*** Block opens ***
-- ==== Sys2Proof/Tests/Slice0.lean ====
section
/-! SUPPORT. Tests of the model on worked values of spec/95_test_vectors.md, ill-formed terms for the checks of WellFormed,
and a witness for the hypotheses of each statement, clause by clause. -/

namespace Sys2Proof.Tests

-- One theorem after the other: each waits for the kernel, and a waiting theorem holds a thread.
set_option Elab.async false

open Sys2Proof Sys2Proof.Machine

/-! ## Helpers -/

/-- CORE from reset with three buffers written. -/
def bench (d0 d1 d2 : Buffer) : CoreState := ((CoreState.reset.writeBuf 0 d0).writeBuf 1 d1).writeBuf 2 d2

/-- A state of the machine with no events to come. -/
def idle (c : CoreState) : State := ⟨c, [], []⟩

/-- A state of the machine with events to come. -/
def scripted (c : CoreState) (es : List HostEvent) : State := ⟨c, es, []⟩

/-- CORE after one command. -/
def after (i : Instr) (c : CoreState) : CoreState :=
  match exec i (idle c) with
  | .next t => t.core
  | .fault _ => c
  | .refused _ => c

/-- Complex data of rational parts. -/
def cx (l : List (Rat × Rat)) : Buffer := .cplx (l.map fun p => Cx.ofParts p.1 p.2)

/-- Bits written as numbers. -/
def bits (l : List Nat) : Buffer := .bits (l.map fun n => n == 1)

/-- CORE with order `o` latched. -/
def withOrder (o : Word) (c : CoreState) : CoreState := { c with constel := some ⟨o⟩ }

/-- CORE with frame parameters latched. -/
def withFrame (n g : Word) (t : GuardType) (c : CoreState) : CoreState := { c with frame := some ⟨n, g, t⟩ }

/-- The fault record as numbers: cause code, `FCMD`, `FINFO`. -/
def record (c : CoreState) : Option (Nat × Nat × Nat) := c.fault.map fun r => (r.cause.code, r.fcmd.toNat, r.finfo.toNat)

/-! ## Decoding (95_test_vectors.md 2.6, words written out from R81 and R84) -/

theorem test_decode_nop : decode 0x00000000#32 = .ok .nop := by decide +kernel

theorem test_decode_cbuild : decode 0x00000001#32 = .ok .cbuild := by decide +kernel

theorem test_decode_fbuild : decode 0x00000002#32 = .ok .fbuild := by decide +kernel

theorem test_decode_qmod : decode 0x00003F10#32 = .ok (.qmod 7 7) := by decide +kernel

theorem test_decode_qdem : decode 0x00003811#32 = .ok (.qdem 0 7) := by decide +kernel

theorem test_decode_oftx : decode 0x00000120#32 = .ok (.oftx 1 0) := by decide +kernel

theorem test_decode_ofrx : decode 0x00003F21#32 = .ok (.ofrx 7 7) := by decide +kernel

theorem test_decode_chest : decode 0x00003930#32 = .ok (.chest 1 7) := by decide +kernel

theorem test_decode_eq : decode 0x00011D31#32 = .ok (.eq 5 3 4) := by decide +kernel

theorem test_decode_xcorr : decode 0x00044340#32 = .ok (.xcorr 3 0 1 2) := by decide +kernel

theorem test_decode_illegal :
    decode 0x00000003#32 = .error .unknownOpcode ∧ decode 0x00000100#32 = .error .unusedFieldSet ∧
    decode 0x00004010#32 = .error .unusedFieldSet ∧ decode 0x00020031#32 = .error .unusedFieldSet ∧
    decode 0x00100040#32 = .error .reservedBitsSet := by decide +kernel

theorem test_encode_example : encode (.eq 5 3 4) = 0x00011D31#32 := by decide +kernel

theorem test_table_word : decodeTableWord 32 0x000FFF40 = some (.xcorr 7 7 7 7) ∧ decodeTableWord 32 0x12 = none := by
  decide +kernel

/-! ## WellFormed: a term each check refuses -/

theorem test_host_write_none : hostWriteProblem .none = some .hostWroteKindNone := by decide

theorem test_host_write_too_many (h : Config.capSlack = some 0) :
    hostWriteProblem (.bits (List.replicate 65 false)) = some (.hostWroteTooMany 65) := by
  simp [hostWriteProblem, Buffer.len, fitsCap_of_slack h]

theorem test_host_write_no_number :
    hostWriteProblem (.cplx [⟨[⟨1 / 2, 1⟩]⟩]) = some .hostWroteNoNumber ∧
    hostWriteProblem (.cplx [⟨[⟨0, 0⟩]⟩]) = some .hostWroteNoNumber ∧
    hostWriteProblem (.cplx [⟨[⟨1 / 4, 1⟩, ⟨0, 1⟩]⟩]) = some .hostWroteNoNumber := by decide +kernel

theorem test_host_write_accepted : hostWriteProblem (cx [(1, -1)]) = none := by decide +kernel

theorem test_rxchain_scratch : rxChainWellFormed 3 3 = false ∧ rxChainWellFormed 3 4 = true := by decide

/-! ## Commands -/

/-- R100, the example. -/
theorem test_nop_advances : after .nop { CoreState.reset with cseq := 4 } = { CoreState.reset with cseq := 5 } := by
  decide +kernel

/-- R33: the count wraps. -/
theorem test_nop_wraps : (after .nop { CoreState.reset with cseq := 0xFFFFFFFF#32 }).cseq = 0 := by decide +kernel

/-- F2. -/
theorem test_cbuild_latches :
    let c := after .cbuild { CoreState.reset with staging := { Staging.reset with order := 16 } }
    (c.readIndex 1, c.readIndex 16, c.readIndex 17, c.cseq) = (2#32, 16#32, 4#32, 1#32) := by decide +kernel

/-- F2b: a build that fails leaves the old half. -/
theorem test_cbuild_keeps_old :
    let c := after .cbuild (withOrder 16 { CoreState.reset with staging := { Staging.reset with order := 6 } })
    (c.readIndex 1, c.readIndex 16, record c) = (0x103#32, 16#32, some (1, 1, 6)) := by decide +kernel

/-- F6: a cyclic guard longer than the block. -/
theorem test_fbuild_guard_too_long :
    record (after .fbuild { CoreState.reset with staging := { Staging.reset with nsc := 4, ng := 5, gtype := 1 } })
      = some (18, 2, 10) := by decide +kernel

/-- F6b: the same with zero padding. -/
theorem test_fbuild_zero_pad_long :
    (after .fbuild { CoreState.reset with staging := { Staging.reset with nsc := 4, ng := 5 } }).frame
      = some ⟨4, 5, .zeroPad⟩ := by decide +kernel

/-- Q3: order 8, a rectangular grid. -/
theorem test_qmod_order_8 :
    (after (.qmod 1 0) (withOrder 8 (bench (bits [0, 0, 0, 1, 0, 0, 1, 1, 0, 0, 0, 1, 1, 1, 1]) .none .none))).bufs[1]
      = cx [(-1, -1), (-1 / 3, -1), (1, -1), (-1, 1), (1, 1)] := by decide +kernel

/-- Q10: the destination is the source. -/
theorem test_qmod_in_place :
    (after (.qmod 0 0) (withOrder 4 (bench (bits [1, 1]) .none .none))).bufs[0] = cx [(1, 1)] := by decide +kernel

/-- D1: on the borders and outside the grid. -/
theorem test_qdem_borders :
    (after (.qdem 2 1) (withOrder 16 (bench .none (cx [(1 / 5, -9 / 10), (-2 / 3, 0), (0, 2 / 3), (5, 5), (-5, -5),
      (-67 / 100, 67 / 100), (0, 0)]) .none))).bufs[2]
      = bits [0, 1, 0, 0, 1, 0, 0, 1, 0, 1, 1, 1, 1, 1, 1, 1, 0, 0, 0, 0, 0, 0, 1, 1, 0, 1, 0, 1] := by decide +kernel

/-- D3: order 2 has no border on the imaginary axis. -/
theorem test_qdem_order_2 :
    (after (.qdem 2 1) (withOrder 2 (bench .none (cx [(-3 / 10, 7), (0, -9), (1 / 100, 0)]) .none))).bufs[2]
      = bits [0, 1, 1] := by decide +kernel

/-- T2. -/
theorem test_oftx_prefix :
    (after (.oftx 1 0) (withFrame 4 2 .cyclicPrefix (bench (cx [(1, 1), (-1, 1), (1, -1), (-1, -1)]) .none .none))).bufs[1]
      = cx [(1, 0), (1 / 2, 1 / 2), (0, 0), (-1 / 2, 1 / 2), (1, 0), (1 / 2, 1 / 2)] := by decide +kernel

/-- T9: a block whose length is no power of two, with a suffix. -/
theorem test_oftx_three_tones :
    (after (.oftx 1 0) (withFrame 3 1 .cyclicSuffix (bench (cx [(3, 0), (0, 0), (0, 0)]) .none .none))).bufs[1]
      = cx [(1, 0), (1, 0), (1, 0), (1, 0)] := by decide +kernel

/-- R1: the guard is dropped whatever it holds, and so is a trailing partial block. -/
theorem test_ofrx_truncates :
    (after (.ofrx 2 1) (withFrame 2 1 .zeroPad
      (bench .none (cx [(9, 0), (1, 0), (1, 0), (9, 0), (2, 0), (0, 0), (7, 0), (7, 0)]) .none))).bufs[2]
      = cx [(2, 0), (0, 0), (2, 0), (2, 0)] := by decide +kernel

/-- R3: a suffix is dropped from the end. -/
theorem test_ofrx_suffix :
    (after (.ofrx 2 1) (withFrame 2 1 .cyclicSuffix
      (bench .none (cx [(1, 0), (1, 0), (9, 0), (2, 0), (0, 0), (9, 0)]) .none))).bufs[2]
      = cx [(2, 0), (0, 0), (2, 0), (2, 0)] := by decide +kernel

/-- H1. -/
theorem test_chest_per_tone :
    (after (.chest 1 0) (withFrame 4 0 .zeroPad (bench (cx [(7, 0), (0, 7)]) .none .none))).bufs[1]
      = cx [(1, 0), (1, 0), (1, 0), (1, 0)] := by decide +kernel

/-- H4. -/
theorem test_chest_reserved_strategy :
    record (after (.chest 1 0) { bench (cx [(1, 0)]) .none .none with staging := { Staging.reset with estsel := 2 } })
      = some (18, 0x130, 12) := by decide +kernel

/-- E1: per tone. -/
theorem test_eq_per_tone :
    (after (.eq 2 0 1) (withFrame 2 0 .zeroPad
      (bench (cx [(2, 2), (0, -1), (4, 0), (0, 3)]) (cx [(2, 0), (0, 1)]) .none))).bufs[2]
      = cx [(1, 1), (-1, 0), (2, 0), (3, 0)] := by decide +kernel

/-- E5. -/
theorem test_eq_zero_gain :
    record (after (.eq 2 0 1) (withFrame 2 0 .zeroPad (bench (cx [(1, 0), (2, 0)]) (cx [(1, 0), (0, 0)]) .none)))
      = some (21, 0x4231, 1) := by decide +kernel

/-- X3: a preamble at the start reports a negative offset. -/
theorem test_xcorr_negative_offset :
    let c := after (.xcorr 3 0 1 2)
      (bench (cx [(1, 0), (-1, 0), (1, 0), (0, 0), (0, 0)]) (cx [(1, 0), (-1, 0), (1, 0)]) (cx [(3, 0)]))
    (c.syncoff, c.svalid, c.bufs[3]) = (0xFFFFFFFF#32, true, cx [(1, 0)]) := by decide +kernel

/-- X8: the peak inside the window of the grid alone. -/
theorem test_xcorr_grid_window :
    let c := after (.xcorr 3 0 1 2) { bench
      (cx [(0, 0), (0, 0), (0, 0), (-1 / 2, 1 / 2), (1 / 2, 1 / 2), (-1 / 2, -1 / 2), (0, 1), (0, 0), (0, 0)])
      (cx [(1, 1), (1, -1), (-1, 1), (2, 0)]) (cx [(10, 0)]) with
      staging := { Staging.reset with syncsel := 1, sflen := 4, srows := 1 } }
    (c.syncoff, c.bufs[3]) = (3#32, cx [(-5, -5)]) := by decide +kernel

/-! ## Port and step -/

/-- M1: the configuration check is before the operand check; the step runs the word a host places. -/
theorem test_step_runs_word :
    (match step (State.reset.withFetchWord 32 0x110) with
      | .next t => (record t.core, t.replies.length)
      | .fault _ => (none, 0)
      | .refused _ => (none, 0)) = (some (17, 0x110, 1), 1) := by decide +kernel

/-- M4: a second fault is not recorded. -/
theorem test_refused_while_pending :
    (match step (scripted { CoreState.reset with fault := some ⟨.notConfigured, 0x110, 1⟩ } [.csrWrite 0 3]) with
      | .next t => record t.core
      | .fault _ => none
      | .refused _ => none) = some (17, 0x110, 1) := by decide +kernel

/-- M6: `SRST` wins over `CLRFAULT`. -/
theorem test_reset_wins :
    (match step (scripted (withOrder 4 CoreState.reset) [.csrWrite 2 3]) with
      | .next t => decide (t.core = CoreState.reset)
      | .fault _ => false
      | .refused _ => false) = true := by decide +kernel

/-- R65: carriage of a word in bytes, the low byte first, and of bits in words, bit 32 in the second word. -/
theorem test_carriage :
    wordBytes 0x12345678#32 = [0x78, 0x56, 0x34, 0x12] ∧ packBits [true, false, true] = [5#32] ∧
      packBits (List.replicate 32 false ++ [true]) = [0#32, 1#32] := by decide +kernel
*** Block closes ***
*** Block opens ***
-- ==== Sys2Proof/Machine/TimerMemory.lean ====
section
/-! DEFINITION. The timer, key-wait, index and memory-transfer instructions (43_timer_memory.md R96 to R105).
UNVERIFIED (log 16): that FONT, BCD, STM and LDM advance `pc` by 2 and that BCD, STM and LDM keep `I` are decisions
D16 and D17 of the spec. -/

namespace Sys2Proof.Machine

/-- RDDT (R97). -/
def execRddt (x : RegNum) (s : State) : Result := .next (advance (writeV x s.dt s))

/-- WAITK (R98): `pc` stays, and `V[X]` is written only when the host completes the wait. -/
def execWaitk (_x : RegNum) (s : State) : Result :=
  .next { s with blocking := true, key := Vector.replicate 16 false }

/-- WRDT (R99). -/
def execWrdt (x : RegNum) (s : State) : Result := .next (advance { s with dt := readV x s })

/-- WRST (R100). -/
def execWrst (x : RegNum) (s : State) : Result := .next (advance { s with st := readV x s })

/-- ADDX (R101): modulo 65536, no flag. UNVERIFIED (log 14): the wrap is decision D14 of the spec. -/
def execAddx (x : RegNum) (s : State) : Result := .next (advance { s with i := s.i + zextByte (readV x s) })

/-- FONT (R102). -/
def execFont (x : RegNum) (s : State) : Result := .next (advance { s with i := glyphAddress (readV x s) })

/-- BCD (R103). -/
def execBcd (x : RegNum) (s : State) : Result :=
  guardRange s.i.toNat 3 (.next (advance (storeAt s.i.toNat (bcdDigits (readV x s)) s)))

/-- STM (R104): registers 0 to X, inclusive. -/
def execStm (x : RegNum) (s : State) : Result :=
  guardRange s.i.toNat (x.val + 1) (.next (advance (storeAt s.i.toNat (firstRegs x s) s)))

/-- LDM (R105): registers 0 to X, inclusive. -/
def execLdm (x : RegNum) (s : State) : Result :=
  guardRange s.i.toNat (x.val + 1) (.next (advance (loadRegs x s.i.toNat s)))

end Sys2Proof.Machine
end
*** Block closes ***
● PROBLEM
The answer is the lines above between the line holding "-- ==== Sys2Proof/Tests/Slice0.lean" and the line holding "## Helpers -/", inclusive, each written out exactly, and no others.

● ANSWER TO THIS TASK
-- ==== Sys2Proof/Tests/Slice0.lean ====
section
/-! SUPPORT. Tests of the model on worked values of spec/95_test_vectors.md, ill-formed terms for the checks of WellFormed,
and a witness for the hypotheses of each statement, clause by clause. -/

namespace Sys2Proof.Tests

-- One theorem after the other: each waits for the kernel, and a waiting theorem holds a thread.
set_option Elab.async false

open Sys2Proof Sys2Proof.Machine

/-! ## Helpers -/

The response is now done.